*Directions*:
Once a line is found to contain "RxFrame", copy it out of the listing.
=== Section Start ===
-- ==== Sys2Proof/Machine/StringPort.lean ====
section
/-! DEFINITION. The string port: reception and dispatch of frames, resets and breaks, terminal status,
the relay lines and the up-lane merge (chapter The Aisle String). -/

namespace Sys2Proof.Machine

/-- What a command answers when it runs. -/
abbrev Result := Host.Outcome State Fault Refusal

/-! ### Reception and dispatch, shared by the frame commands -/

/-- A frame completes on DNI: R4's table up to acceptance, and then what `act` does with it. -/
def receiveDown (f : Frame) (act : Frame → State → State) (s : State) : State :=
  match checkDown f with
  | .badCheck => countCheck .down s
  | .malformed => countCheck .down s
  | .good => if s.downBuf.length < Config.relayRoom then act f s else countOverrun .down s

/-- A frame completes on UPI while the segment is not terminal: R4's table, R16. -/
def receiveUp (f : Frame) (s : State) : State :=
  match checkUp f with
  | .badCheck => countCheck .up s
  | .malformed => countCheck .up s
  | .good =>
    if s.upBuf.length < Config.relayRoom then { s with upBuf := s.upBuf ++ [f] } else countOverrun .up s

/-- How a management frame is addressed to this segment (R13). -/
inductive Addressing where
  | here
  | broadcast
  | elsewhere
deriving DecidableEq, Repr

/-- The segment byte against this segment's number: 255 broadcast, 1 to 250 one segment (R13). -/
def addressing (s : State) (seg : Byte) : Addressing :=
  if seg = 255 then .broadcast
  else if seg = s.segNum ∧ 1 ≤ seg.toNat ∧ seg.toNat ≤ 250 then .here
  else .elsewhere

/-- What an owning block gives back for a management frame: the reason, the failing index, the body. -/
structure Answer where
  reason  : Reason
  failing : Option Byte
  body    : AnswerBody
deriving DecidableEq, Repr

/-- The answer OK with a body. -/
def okWith (b : AnswerBody) : Answer := { reason := .ok, failing := none, body := b }

/-- A refusing answer. -/
def refuseWith (r : Reason) (i : Option Byte) : Answer := { reason := r, failing := i, body := .none }

/-- An addressed management frame: not acted on without answer room; NOT_READY while STARTING but for
ASK STATUS; otherwise the owning block acts and its ANSWER is taken in (R13, R179). -/
def answerFrame (k : Kind) (act : State → State × Answer) (s : State) : State :=
  if s.answerRoom then
    if s.ctrl = .starting ∧ k ≠ .askStatus then record (.answer k .notReady none .none) s
    else
      let r := act s
      record (.answer k r.2.reason r.2.failing r.2.body) r.1
  else s

/-- Dispatch of an accepted management frame other than ENUMERATE: consumed, acted on and relayed, or
relayed alone (R10, R13). -/
def dispatchManagement (k : Kind) (act : Frame → State → State × Answer) (f : Frame) (s : State) : State :=
  match addressing s f.segment with
  | .here => answerFrame k (act f) s
  | .broadcast => relayDown f (answerFrame k (act f) s)
  | .elsewhere => relayDown f s

/-- A management frame completes on DNI. -/
def managementFrame (k : Kind) (rx : RxFrame) (act : Frame → State → State × Answer) (s : State) : State :=
  receiveDown (frameOf (kindCode k) rx) (dispatchManagement k act) s

/-- The entry and channel when a location is this segment's: BLOCK governs it and the controller is
RUNNING (R11). -/
def ownedBy (s : State) (loc : Location) : Option (EntryNo × Channel) :=
  if s.ctrl = .running then
    match matchLocation s.ranges loc with
    | .block i c => some (i, c)
    | .shadow _ => none
    | .none => none
  else none

/-- A task frame that this segment does not take: UNCLAIMED at the terminal when unmarked, relayed
otherwise (R11, lines 3 and 4). -/
def passFrame (k : Kind) (tag : Tag) (loc : Location) (f : Frame) (s : State) : State :=
  if s.terminal && !claimMark f then offer (.unclaimed tag loc k) s else relayDown f s

/-- The claim rules for an accepted task frame (R11); `room` is R12's condition, made on RUN alone. -/
def claimFrame (k : Kind) (tag : Tag) (loc : Location) (room : Bool)
    (act : EntryNo → Channel → State → State) (f : Frame) (s : State) : State :=
  match ownedBy s loc with
  | none => passFrame k tag loc f s
  | some (i, c) =>
    if claimMark f then relayDown f (offer (.doubleClaim tag loc) s)
    else if room then relayDown (markClaimed f) (act i c s)
    else passFrame k tag loc f s

/-! ### Resets and breaks -/

/-- POWER_ON_RESET (R153, R179). -/
def execPowerOnReset (partnerHigh guardAsserted : Bool) (s : State) : Result :=
  .next (powerOn partnerHigh guardAsserted s)

/-- BREAK: a string reset while RUNNING, a power-on reset while STARTING, and the break is relayed on
DNO; a line that stays spacing gives no second break (R8, R9). -/
def execLineBreak (partnerHigh guardAsserted : Bool) (s : State) : Result :=
  if s.breakWait then .next s
  else
    let r := if s.ctrl = .running then stringReset partnerHigh guardAsserted s
             else powerOn partnerHigh guardAsserted s
    .next { r with dno := .spacing, breakWait := true }

/-- BREAK_RELAY_END: DNO released from spacing, the detector ready for a new break (R8, log 6). -/
def execBreakRelayEnd (s : State) : Result :=
  if s.breakWait then .next { s with dno := .idle, breakWait := false } else .fault .noBreakRelay

/-! ### Terminal status -/

/-- DNO when the segment becomes terminal: a frame is abandoned, a relayed break runs on (R2, R8, log 17). -/
def abandonDno : DnoLine → DnoLine
  | .spacing => .spacing
  | .sending _ => .idle
  | .idle => .idle

/-- TERMINAL_STATUS_CHANGE: PARTNER has held its new level for 20 ms (R2). -/
def execTerminalStatusChange (partnerHigh : Bool) (s : State) : Result :=
  if partnerHigh = s.terminal then .next s
  else if partnerHigh then .next { s with terminal := true, downBuf := [], dno := abandonDno s.dno }
  else .next { s with terminal := false }

/-! ### Frames that are not acted on -/

/-- An early discard is counted, but for spacing that lasts into a break (R3). -/
def earlyCounted : EarlyCause → Bool
  | .lengthOver => true
  | .stopMissing marksInTime => marksInTime
  | .markingGap => true

/-- FRAME_EARLY_DISCARD: a check error of its lane; UPI is ignored at a terminal (R2, R3, R5). -/
def execFrameEarlyDiscard (lane : StringLane) (cause : EarlyCause) (s : State) : Result :=
  .next (if earlyCounted cause && !(lane == .up && s.terminal) then countCheck lane s else s)

/-- DISCARDED_FRAME: bad check word or malformed length is a check error, a full relay buffer an overrun
(R4, R5). A frame that R4 does not discard is no such event. -/
def execDiscardedFrame (lane : StringLane) (kind : Byte) (rx : RxFrame) (s : State) : Result :=
  let f := frameOf kind rx
  match lane with
  | .down =>
    match checkDown f with
    | .badCheck => .next (countCheck .down s)
    | .malformed => .next (countCheck .down s)
    | .good =>
      if s.downBuf.length < Config.relayRoom then .fault .frameNotDiscarded
      else .next (countOverrun .down s)
  | .up =>
    if s.terminal then .next s
    else
      match checkUp f with
      | .badCheck => .next (countCheck .up s)
      | .malformed => .next (countCheck .up s)
      | .good =>
        if s.upBuf.length < Config.relayRoom then .fault .frameNotDiscarded
        else .next (countOverrun .up s)

/-- UNKNOWN_KIND_FRAME: relayed unaltered or dropped at the terminal, not acted on (R4, R10). -/
def execUnknownKindFrame (kind : Byte) (rx : RxFrame) (s : State) : Result :=
  if (kindOf kind).isSome then .fault .kindIsKnown else .next (receiveDown (frameOf kind rx) relayDown s)

/-- UPI_SPACING: a partial up frame is dropped uncounted; nothing is relayed and nothing reset (R9). The
state holds no partial frame (log 2). -/
def execUpiSpacing (s : State) : Result := .next s

/-- UP_FRAME_ACCEPTED: into the up relay buffer untouched; UPI is ignored at a terminal (R2, R16). -/
def execUpFrameAccepted (kind : Byte) (rx : RxFrame) (s : State) : Result :=
  .next (if s.terminal then s else receiveUp (frameOf kind rx) s)

/-! ### Enumeration (R14, R15) -/

/-- The segment number taken from N (R14). -/
def numberTaken (n : Byte) : Byte := if 1 ≤ n.toNat ∧ n.toNat ≤ 250 then n else 0

/-- The N relayed (R14). -/
def numberRelayed (n : Byte) : Byte := if 1 ≤ n.toNat ∧ n.toNat ≤ 250 then n + 1 else n

/-- The count of an ENUM_END from the N the terminal would relay (R15). -/
def enumCount (relayed : Byte) : Nat :=
  if 251 ≤ relayed.toNat then 250 else relayed.toNat - 1

/-- Dispatch of an accepted ENUMERATE (R10, R14, R15). -/
def dispatchEnumerate (f : Frame) (s : State) : State :=
  let n := byteAt f.payload 0
  let t := { s with segNum := numberTaken n }
  if s.terminal then
    if s.answerRoom then record (.enumEnd (enumCount (numberRelayed n))) t else s
  else relayDown (renumbered f (numberRelayed n)) t

/-- ENUMERATE. -/
def execEnumerate (rx : RxFrame) (s : State) : Result :=
  .next (receiveDown (frameOf (kindCode .enumerate) rx) dispatchEnumerate s)

/-! ### Transmission -/

/-- DOWN_RELAY_START: while not terminal, DNO idle and DNO_RDY asserted, the oldest frame starts (R1, R6);
otherwise nothing starts. -/
def execDownRelayStart (dnoRdy : Bool) (s : State) : Result :=
  let t := { s with dnoRdy := dnoRdy }
  match s.downBuf with
  | [] => .next t
  | f :: _ =>
    if !s.terminal && s.dno == .idle && dnoRdy then .next { t with dno := .sending f } else .next t

/-- DOWN_RELAY_COMPLETE: the frame leaves the buffer at its last byte (R6). -/
def execDownRelayComplete (s : State) : Result :=
  match s.dno with
  | .sending _ => .next { s with downBuf := s.downBuf.drop 1, dno := .idle }
  | .idle => .fault .nothingSent
  | .spacing => .fault .nothingSent

/-- Which requester the merge arbiter grants: alternating while both offer (R17). -/
def mergeGrant (s : State) : Option UpoSend :=
  match s.queue, s.upBuf with
  | [], [] => none
  | r :: _, [] => some { source := .queue, frame := reportFrame r }
  | [], f :: _ => some { source := .relay, frame := f }
  | r :: _, f :: _ =>
    if s.lastSource = .relay then some { source := .queue, frame := reportFrame r }
    else some { source := .relay, frame := f }

/-- UP_MERGE_GRANT: with UPO idle and UPO_RDY asserted, the granted frame starts and its source becomes
the source sent last; otherwise UPO stays as it is (R1, R17, R18). -/
def execUpMergeGrant (upoRdy : Bool) (s : State) : Result :=
  let t := { s with upoRdy := upoRdy }
  if s.upo.isNone && upoRdy then
    match mergeGrant s with
    | none => .next t
    | some g => .next { t with upo := some g, lastSource := g.source }
  else .next t

/-- REPORT_FRAME_SENT: the record is removed as the oldest (R18, R172). -/
def execReportFrameSent (s : State) : Result :=
  match s.upo with
  | some g =>
    if g.source = .queue then .next { s with upo := none, queue := s.queue.drop 1 } else .fault .nothingSent
  | none => .fault .nothingSent

/-- UP_RELAY_COMPLETE: the frame leaves the up relay buffer (R16). -/
def execUpRelayComplete (s : State) : Result :=
  match s.upo with
  | some g =>
    if g.source = .relay then .next { s with upo := none, upBuf := s.upBuf.drop 1 } else .fault .nothingSent
  | none => .fault .nothingSent

end Sys2Proof.Machine
end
=== Section End ===
*Answer to the exercise*:
def managementFrame (k : Kind) (rx : RxFrame) (act : Frame → State → State × Answer) (s : State) : State :=
def execDiscardedFrame (lane : StringLane) (kind : Byte) (rx : RxFrame) (s : State) : Result :=
def execUnknownKindFrame (kind : Byte) (rx : RxFrame) (s : State) : Result :=
def execUpFrameAccepted (kind : Byte) (rx : RxFrame) (s : State) : Result :=
def execEnumerate (rx : RxFrame) (s : State) : Result :=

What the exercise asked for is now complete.